Examining the recent controversy surrounding accounting for stock options, in which certain parties argued that stock option pricing should be treated as an ordinary expense and not a deductible business expense, this article explores what most accountants regard as the ‘good old debate’, looking to establish if – and to what extent – it was valid. In my view, it is, although the debate continues, the evidence of which points to the conclusion that the option’s pricing is a very different beast to the normal cost of the underlying asset.
The argument made by those who opposed the accounting for stock options proposal was that options pricing should be treated as an ordinary expense because of the inherent risks inherent in options trading, in particular the lack of protection for holders of option contracts. The idea is that options are priced below their underlying value, or, more accurately, below the exercise price of the underlying contract, but because the option does not entitle the holder to any cash until the option has been exercised (so the option seller has an incentive to purchase the underlying option at a lower strike price), he/she is not entitled to claim back his/her investment. This argument is based on the idea that options trading is speculative markets, where sellers of options do not have any financial incentive to ensure the underlying contract’s exercise.
As a result, the option seller can, and usually does, pay less than the original price of the option contract in order to secure the right to sell the underlying asset. Although there may be some limited exceptions, such as in the case of financial instruments such as foreign currency options, the fundamental point about option pricing remains. That is, there is a significant difference between the option seller’s ability to recoup his/her investment, and his/her ability to claim back his/her investment.
As far as options pricing is concerned, one important consideration is the fact that option sellers often only exercise their right to purchase an option contract when the option has not yet reached its exercise price. By that I mean, the seller’s right to purchase the option is not available until the option has been exercised by the purchaser – that is, the buyer of the option has bought the underlying asset and exercised the right to purchase the option.
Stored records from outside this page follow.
theorem withhold_same {ps : List StatePart} {base s : State} (hk : Same ps base s) 
    (hp : ([.grm, .pwr, .err, .mbx, .sheds, .psheds] : List StatePart) ⊆ ps := by exact sub_of (by assumption) (by decide)) : Same ps base (withhold s) := by
  unfold withhold
  repeat' first
    | exact Or.inr (partIn hp (by decide))
    | with_reducible exact Or.inl rfl
    | with_reducible assumption
    | with_reducible apply record_same
    | with_reducible apply Same.ite
    | exact sub_of hp (by decide)
    | intro _
    | dsimp only
    | split
    | with_reducible refine Same.upd ?_ ?_ ?_ ?_ ?_ ?_ ?_ ?_ ?_ ?_ ?_ ?_ ?_ ?_ ?_ ?_ ?_ ?_ ?_ ?_ ?_ ?_ ?_ ?_ ?_ ?_ ?_ ?_

theorem wakeSome_same {ps : List StatePart} {base s : State} (hk : Same ps base s) (ns : List Nat)
    (hp : ([.psheds, .fresh] : List StatePart) ⊆ ps := by exact sub_of (by assumption) (by decide)) : Same ps base (wakeSome s ns) := by
  unfold wakeSome
  unfold takeFresh
  repeat' first
    | exact Or.inr (partIn hp (by decide))
    | with_reducible exact Or.inl rfl
    | with_reducible assumption
    | exact sub_of hp (by decide)
    | intro _
    | dsimp only
    | split
    | with_reducible refine Same.upd ?_ ?_ ?_ ?_ ?_ ?_ ?_ ?_ ?_ ?_ ?_ ?_ ?_ ?_ ?_ ?_ ?_ ?_ ?_ ?_ ?_ ?_ ?_ ?_ ?_ ?_ ?_ ?_

theorem drawAbove_same {ps : List StatePart} {base s : State} (hk : Same ps base s) 
    (hp : ([.pwr, .sec, .psheds, .stalls, .fresh] : List StatePart) ⊆ ps := by exact sub_of (by assumption) (by decide)) : Same ps base (drawAbove s) := by
  unfold drawAbove
  unfold takeFresh
  repeat' first
    | exact Or.inr (partIn hp (by decide))
    | with_reducible exact Or.inl rfl
    | with_reducible assumption
    | with_reducible apply admitSheds_same
    | with_reducible apply setBallast_same
    | exact sub_of hp (by decide)
    | intro _
    | dsimp only
    | split
    | with_reducible refine Same.upd ?_ ?_ ?_ ?_ ?_ ?_ ?_ ?_ ?_ ?_ ?_ ?_ ?_ ?_ ?_ ?_ ?_ ?_ ?_ ?_ ?_ ?_ ?_ ?_ ?_ ?_ ?_ ?_

theorem drawBelow_same {ps : List StatePart} {base s : State} (hk : Same ps base s) (short : Bool)
    (hp : ([.grm, .pwr, .err, .mbx, .sheds, .psheds, .stalls, .fresh] : List StatePart) ⊆ ps := by exact sub_of (by assumption) (by decide)) : Same ps base (drawBelow s short) := by
  unfold drawBelow
  unfold takeFresh
  repeat' first
    | exact Or.inr (partIn hp (by decide))
    | with_reducible exact Or.inl rfl
    | with_reducible assumption
    | with_reducible apply setBallast_same
    | with_reducible apply withhold_same
    | with_reducible apply wakeSome_same
    | with_reducible apply Same.ite
    | exact sub_of hp (by decide)
    | intro _
    | dsimp only
    | split
    | with_reducible refine Same.upd ?_ ?_ ?_ ?_ ?_ ?_ ?_ ?_ ?_ ?_ ?_ ?_ ?_ ?_ ?_ ?_ ?_ ?_ ?_ ?_ ?_ ?_ ?_ ?_ ?_ ?_ ?_ ?_

theorem execRampInterval_same {ps : List StatePart} {base s : State} (hk : Same ps base s) (m : RampMeas)
    (hp : ([.grm, .pwr, .err, .sec, .mbx, .sheds, .psheds, .stalls, .fresh] : List StatePart) ⊆ ps := by exact sub_of (by assumption) (by decide)) : OutSame ps base (execRampInterval m s) := by
  unfold execRampInterval
  repeat' first
    | exact Or.inr (partIn hp (by decide))
    | with_reducible exact Or.inl rfl
    | with_reducible assumption
    | with_reducible apply admitAll_same
    | with_reducible apply dropBallast_same
    | with_reducible apply drawAbove_same
    | with_reducible apply drawBelow_same
    | with_reducible apply Same.ite
    | with_reducible apply OutSame.next
    | exact sub_of hp (by decide)
    | intro _
    | dsimp only
    | split
    | with_reducible refine Same.upd ?_ ?_ ?_ ?_ ?_ ?_ ?_ ?_ ?_ ?_ ?_ ?_ ?_ ?_ ?_ ?_ ?_ ?_ ?_ ?_ ?_ ?_ ?_ ?_ ?_ ?_ ?_ ?_

theorem writeStagger_same {ps : List StatePart} {base s : State} (hk : Same ps base s) (data : Nat)
    (hp : ([.pwr] : List StatePart) ⊆ ps := by exact sub_of (by assumption) (by decide)) : Same ps base (writeStagger data s) := by
  unfold writeStagger
  repeat' first
    | exact Or.inr (partIn hp (by decide))
    | with_reducible exact Or.inl rfl
    | with_reducible assumption
    | with_reducible apply Same.ite
    | exact sub_of hp (by decide)
    | intro _
    | dsimp only
    | split
    | with_reducible refine Same.upd ?_ ?_ ?_ ?_ ?_ ?_ ?_ ?_ ?_ ?_ ?_ ?_ ?_ ?_ ?_ ?_ ?_ ?_ ?_ ?_ ?_ ?_ ?_ ?_ ?_ ?_ ?_ ?_

theorem execStaggerArm_same {ps : List StatePart} {base s : State} (hk : Same ps base s) (o : Origin) (data : Word64)
    (hp : ([.pwr, .resp] : List StatePart) ⊆ ps := by exact sub_of (by assumption) (by decide)) : OutSame ps base (execStaggerArm o data s) := by
  unfold execStaggerArm
  repeat' first
    | with_reducible assumption
    | with_reducible apply asAuth_same
    | with_reducible apply writeStagger_same
    | with_reducible apply OutSame.next
    | exact sub_of hp (by decide)
    | intro _
    | dsimp only

theorem execStaggerSlotReached_same {ps : List StatePart} {base s : State} (hk : Same ps base s) 
    (hp : ([.pwr, .sec, .yards, .sheds, .psheds, .stalls] : List StatePart) ⊆ ps := by exact sub_of (by assumption) (by decide)) : OutSame ps base (execStaggerSlotReached s) := by
  unfold execStaggerSlotReached
  repeat' first
    | exact Or.inr (partIn hp (by decide))
    | with_reducible exact Or.inl rfl
    | with_reducible assumption
    | with_reducible apply releaseStart_same
    | with_reducible apply Same.ite
    | with_reducible apply OutSame.next
    | exact sub_of hp (by decide)
    | intro _
    | dsimp only
    | split
    | with_reducible refine Same.upd ?_ ?_ ?_ ?_ ?_ ?_ ?_ ?_ ?_ ?_ ?_ ?_ ?_ ?_ ?_ ?_ ?_ ?_ ?_ ?_ ?_ ?_ ?_ ?_ ?_ ?_ ?_ ?_

theorem shedBegin_same {ps : List StatePart} {base s : State} (hk : Same ps base s) 
    (hp : ([.pwr, .sec, .psheds, .stalls, .fresh] : List StatePart) ⊆ ps := by exact sub_of (by assumption) (by decide)) : Same ps base (shedBegin s) := by
  unfold shedBegin
  repeat' first
    | exact Or.inr (partIn hp (by decide))
    | with_reducible exact Or.inl rfl
    | with_reducible assumption
    | with_reducible apply fixLimit_same
    | with_reducible apply admitAll_same
    | with_reducible apply dropBallast_same
    | exact sub_of hp (by decide)
    | intro _
    | dsimp only
    | with_reducible refine Same.upd ?_ ?_ ?_ ?_ ?_ ?_ ?_ ?_ ?_ ?_ ?_ ?_ ?_ ?_ ?_ ?_ ?_ ?_ ?_ ?_ ?_ ?_ ?_ ?_ ?_ ?_ ?_ ?_

theorem shedEnd_same {ps : List StatePart} {base s : State} (hk : Same ps base s) 
    (hp : ([.pwr] : List StatePart) ⊆ ps := by exact sub_of (by assumption) (by decide)) : Same ps base (shedEnd s) := by
  unfold shedEnd
  repeat' first
    | exact Or.inr (partIn hp (by decide))
    | with_reducible exact Or.inl rfl
    | with_reducible assumption
    | exact sub_of hp (by decide)
    | intro _
    | dsimp only
    | with_reducible refine Same.upd ?_ ?_ ?_ ?_ ?_ ?_ ?_ ?_ ?_ ?_ ?_ ?_ ?_ ?_ ?_ ?_ ?_ ?_ ?_ ?_ ?_ ?_ ?_ ?_ ?_ ?_ ?_ ?_

theorem shedChange_same {ps : List StatePart} {base s : State} (hk : Same ps base s) (old : Bool)
    (hp : ([.pwr, .sec, .psheds, .stalls, .fresh] : List StatePart) ⊆ ps := by exact sub_of (by assumption) (by decide)) : Same ps base (shedChange old s) := by
  unfold shedChange
  repeat' first
    | with_reducible assumption
    | with_reducible apply fixLimit_same
    | with_reducible apply shedBegin_same
    | with_reducible apply shedEnd_same
    | with_reducible apply Same.ite
    | exact sub_of hp (by decide)
    | intro _
    | dsimp only
    | split

theorem execLshedAssert_same {ps : List StatePart} {base s : State} (hk : Same ps base s) 
    (hp : ([.pwr, .sec, .psheds, .stalls, .pins, .fresh] : List StatePart) ⊆ ps := by exact sub_of (by assumption) (by decide)) : OutSame ps base (execLshedAssert s) := by
  unfold execLshedAssert
  repeat' first
    | exact Or.inr (partIn hp (by decide))
    | with_reducible exact Or.inl rfl
    | with_reducible assumption
    | with_reducible apply shedChange_same
    | with_reducible apply OutSame.next
    | exact sub_of hp (by decide)
    | intro _
    | dsimp only
    | with_reducible refine Same.upd ?_ ?_ ?_ ?_ ?_ ?_ ?_ ?_ ?_ ?_ ?_ ?_ ?_ ?_ ?_ ?_ ?_ ?_ ?_ ?_ ?_ ?_ ?_ ?_ ?_ ?_ ?_ ?_

theorem writeLshed_same {ps : List StatePart} {base s : State} (hk : Same ps base s) (data : Nat)
    (hp : ([.pwr, .sec, .psheds, .stalls, .fresh] : List StatePart) ⊆ ps := by exact sub_of (by assumption) (by decide)) : Same ps base (writeLshed data s) := by
  unfold writeLshed
  repeat' first
    | exact Or.inr (partIn hp (by decide))
    | with_reducible exact Or.inl rfl
    | with_reducible assumption
    | with_reducible apply shedChange_same
    | exact sub_of hp (by decide)
    | intro _
    | dsimp only
    | with_reducible refine Same.upd ?_ ?_ ?_ ?_ ?_ ?_ ?_ ?_ ?_ ?_ ?_ ?_ ?_ ?_ ?_ ?_ ?_ ?_ ?_ ?_ ?_ ?_ ?_ ?_ ?_ ?_ ?_ ?_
This means that an option seller cannot claim back any amount of the profit on an option that has not been sold by the purchaser. under this analysis.
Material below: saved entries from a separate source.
-- ==== Sys2Proof/Tests/Slice0.lean ====
section
/-! SUPPORT. Small tests whose expected values come from the spec's worked examples and tables, and, for each statement with
hypotheses, a witness that a concrete state meets them. -/

namespace Sys2Proof.Tests

open Sys2Proof Sys2Proof.Machine

set_option maxRecDepth 20000
set_option exponentiation.threshold 2048

/-! What the tests are built from. -/

/-- The state after reset with one stall, stall 0, set to `u`. -/
def lone (u : Stall) : State := { State.reset with stalls := ⟨Stall.atReset, [(0, u)]⟩ }

/-- A routine word: its opcode and its fields, each with its value and its lowest bit. -/
def word (op : Nat) (fs : List (Nat × Nat)) : Word64 := BitVec.ofNat 64 (fs.foldl (fun a f => a + f.1 * 2 ^ f.2) (op * 2 ^ 58))

/-- An open stall whose sequencer stands at word 0, which is `w`, with these scalar registers and generators. -/
def running (w : Word64) (regs : List (Nat × Word32)) (gens : List (Nat × AddrGen)) : Stall :=
  { Stall.atReset with
    opened := true, active := { Cfg.idle with store := ⟨0, [(0, w)]⟩ },
    seq := { Seq.start with run := 1, sregs := ⟨0, regs⟩, ags := ⟨AddrGen.atFlip, gens⟩ } }

/-- A generator at the start of a space. -/
def gen (space : Nat) (addr : Int) : AddrGen := { AddrGen.atFlip with space := space, base := addr, row := addr, addr := addr }

/-- The state whose stall 0 runs the word. -/
def at0 (w : Word64) (regs : List (Nat × Word32)) : State := lone (running w regs [])

/-- What holds of the next state, if there is one. -/
def next (o : Host.Outcome State Fault Refusal) (f : State → Bool) : Bool :=
  match o with
  | .next t => f t
  | .fault _ => false
  | .refused _ => false

/-- The check of `Canonical` on a concrete state. -/
def canonB (s : State) : Bool :=
  gwf s.stalls && gwf s.sheds && gwf s.yards && gwf s.psheds && gwf s.ports && gwf s.sec.places && gwf s.mars.buckets &&
  gwf s.mbx.boxes && gwf s.mbx.rings && Memory.wf s.hmem && Memory.wf s.gwin

theorem canonical_of {s : State} (h : canonB s = true) : Canonical s := by
  simp only [canonB, Bool.and_eq_true] at h
  obtain ⟨⟨⟨⟨⟨⟨⟨⟨⟨⟨h1, h2⟩, h3⟩, h4⟩, h5⟩, h6⟩, h7⟩, h8⟩, h9⟩, h10⟩, h11⟩ := h
  exact ⟨h1, h2, h3, h4, h5, h6, h7, h8, h9, h10, h11⟩

/-- The hypotheses of the statements about a routine word, for stall 0. -/
def Ready (s : State) (op : Nat) (fs : List (Nat × Nat)) : Prop := Canonical s ∧ Issues s 0 op fs

/-- The check of `Ready` on a concrete state. -/
def readyB (s : State) (op : Nat) (fs : List (Nat × Nat)) : Bool :=
  canonB s && canIssue s 0 && decide (bitsOf (wordAt (s.stall 0)) 63 58 = op) && onlyFields (wordAt (s.stall 0)) fs

theorem ready_of {s : State} {op : Nat} {fs : List (Nat × Nat)} (h : readyB s op fs = true) : Ready s op fs := by
  simp only [readyB, Bool.and_eq_true, decide_eq_true_eq] at h
  obtain ⟨⟨⟨h1, h2⟩, h3⟩, h4⟩ := h
  exact ⟨canonical_of h1, h2, h3, h4⟩

/-! Ill-formed terms are no commands. -/

theorem test_wf_route_entries : Instr.wf (.routeTableWrite false 0 (List.replicate 63 0#8)) = false := by decide
theorem test_wf_training_lanes : Instr.wf (.trainingAttemptEnd 0 (List.replicate 9 ⟨0, true, false, true⟩)) = false := by decide
theorem test_wf_window_lanes : Instr.wf (.berWindow 0 (List.replicate 8 0) 0 (List.replicate 7 false)) = false := by decide
theorem test_wf_window_counts : Instr.wf (.berWindow 0 (List.replicate 7 0) 0 (List.replicate 8 false)) = false := by decide
theorem test_wf_reading : Instr.wf (.sensorSample [⟨0, [some 20, some 20, some 20], [some 20, some 20, some 20]⟩] []) = false := by decide
theorem test_wf_reading_loft : Instr.wf (.sensorSample [⟨0, [some 20, some 20, some 20, some 20], [some 20]⟩] []) = false := by decide
theorem test_wf_stops : exec (.routeTableWrite false 0 []) State.reset = .fault .malformedCommand := rfl

/-! The grid: the worked examples of R4 and R16, and of the addresses of R28, R243 and R472. -/

theorem test_grid_stall : yardOf 717100 = 42 ∧ shedInYard 717100 = 26 ∧ stallInShed 717100 = 204 := by decide
theorem test_grid_physical : place 2 15 = 2 ∧ place 12 5 = 13 ∧ physOf (42 * 72 + 3 * 9 + 2) 12 13 = 857153 := by decide
theorem test_grid_moved : place 2 2 = 3 ∧ physOf (42 * 72 + 3 * 9 + 3) 12 12 = 857169 := by decide
theorem test_grid_unit : pshedOfPhys 857153 = 3053 ∧ prowOf 857153 = 12 ∧ pcolOf 857153 = 13 := by decide
theorem test_address_shed : whereIs 0x003A680000 = .shed (42 * 64 + 26) 0 := by decide
theorem test_address_yard : whereIs 0x003A03F000 = .yard 42 0 := by decide
theorem test_address_qstat : whereIs 0x003A684318 = .shed (42 * 64 + 26) (0x1000 + 204 * 0x40 + 0x18) := by decide
theorem test_address_port : whereIs 0x0014DC18 = .port 77 0xC18 := by decide

/-! Register accesses: the worked example of R472, and the errors of R465 and R466. -/

/-- The answer of a read. -/
def answerOf (a : Nat) (s : State) : Nat × Nat := ((readReg .hostPort a s).resp.status, (readReg .hostPort a s).resp.data.toNat)

theorem test_read_no_register : answerOf 0x0014DD00 State.reset = (0, 0) := by decide
theorem test_read_past_ports : answerOf 0x00190000 State.reset = (4, 0) := by decide
theorem test_read_unaligned : answerOf 0x0014DC1C State.reset = (4, 0) := by decide
theorem test_read_variant : answerOf 0x8 (readVariant State.reset) = (0, 0x01ABAC02) := by decide
theorem test_write_other_origin : next (exec (.registerWrite (.keadigor false) 0x40018 0) State.reset) (fun t => decide (t.resp.status = 2)) = true := by decide

/-- The ring of the worked example of R339. -/
def ring2 (tail : Nat) : State :=
  { State.reset with mbx := { State.reset.mbx with
    rings := ⟨Ring.atReset, [(2, { Ring.atReset with en := true, base := 0x400, head := 0x3F800, tail := tail })]⟩ } }

theorem test_ring_config : ringRead ((ring2 0x30C00).ring 2) 0 = 0x000004000043 := by decide
theorem test_ring_full : next (exec (.crheadWrite .hostPort 2 0x40C00) (ring2 0x30C00)) (fun t =>
    decide ((t.ring 2).head = 0x40C00 ∧ (t.ring 2).badhead = 0)) = true := by decide
theorem test_ring_too_full : next (exec (.crheadWrite .hostPort 2 0x40C00) (ring2 0x30B00)) (fun t =>
    decide ((t.ring 2).head = 0x3F800 ∧ (t.ring 2).badhead = 1)) = true := by decide

/-! Routine words: the encodings and the costs of the worked example of the chapter The Stall and Its Routines. -/

/-- A bound message of 64 flits (queue 3, tag 0x012). -/
def bound64 (u : Stall) : Stall :=
  { u with seq := { u.seq with bound0 := some 7, queue := 3 }, qu := { u.qu with queues := ⟨[], [(3, [⟨7, 0x12, [], 64, true⟩])]⟩ } }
This is another reason why the accounting for option pricing is different to other expense categories. There is a large amount of ‘rebound’ potential from the purchase of an option and the option seller will generally earn more profits from the exercise of an option than he/she would from the exercise of a stock option. Consequently, the option seller will pay much less than the price he/she is required to pay for an option contract when it is purchased.
However, there are also other factors affecting options pricing other than the size of the profit potential for the option seller. For example, the option seller’s risk factor – which is the share of his/her overall profit or loss attributable to the risk of an option contract – can vary considerably. Other than the price and exercise date, there is little else that the seller can do with the options contract until the purchaser of the option exercises the option has exercised. In this respect, the option’s pricing is similar to ordinary stock pricing: the higher the price of the option, the higher the profit that the seller will make and the less the seller will pay when he/she sells the option contract.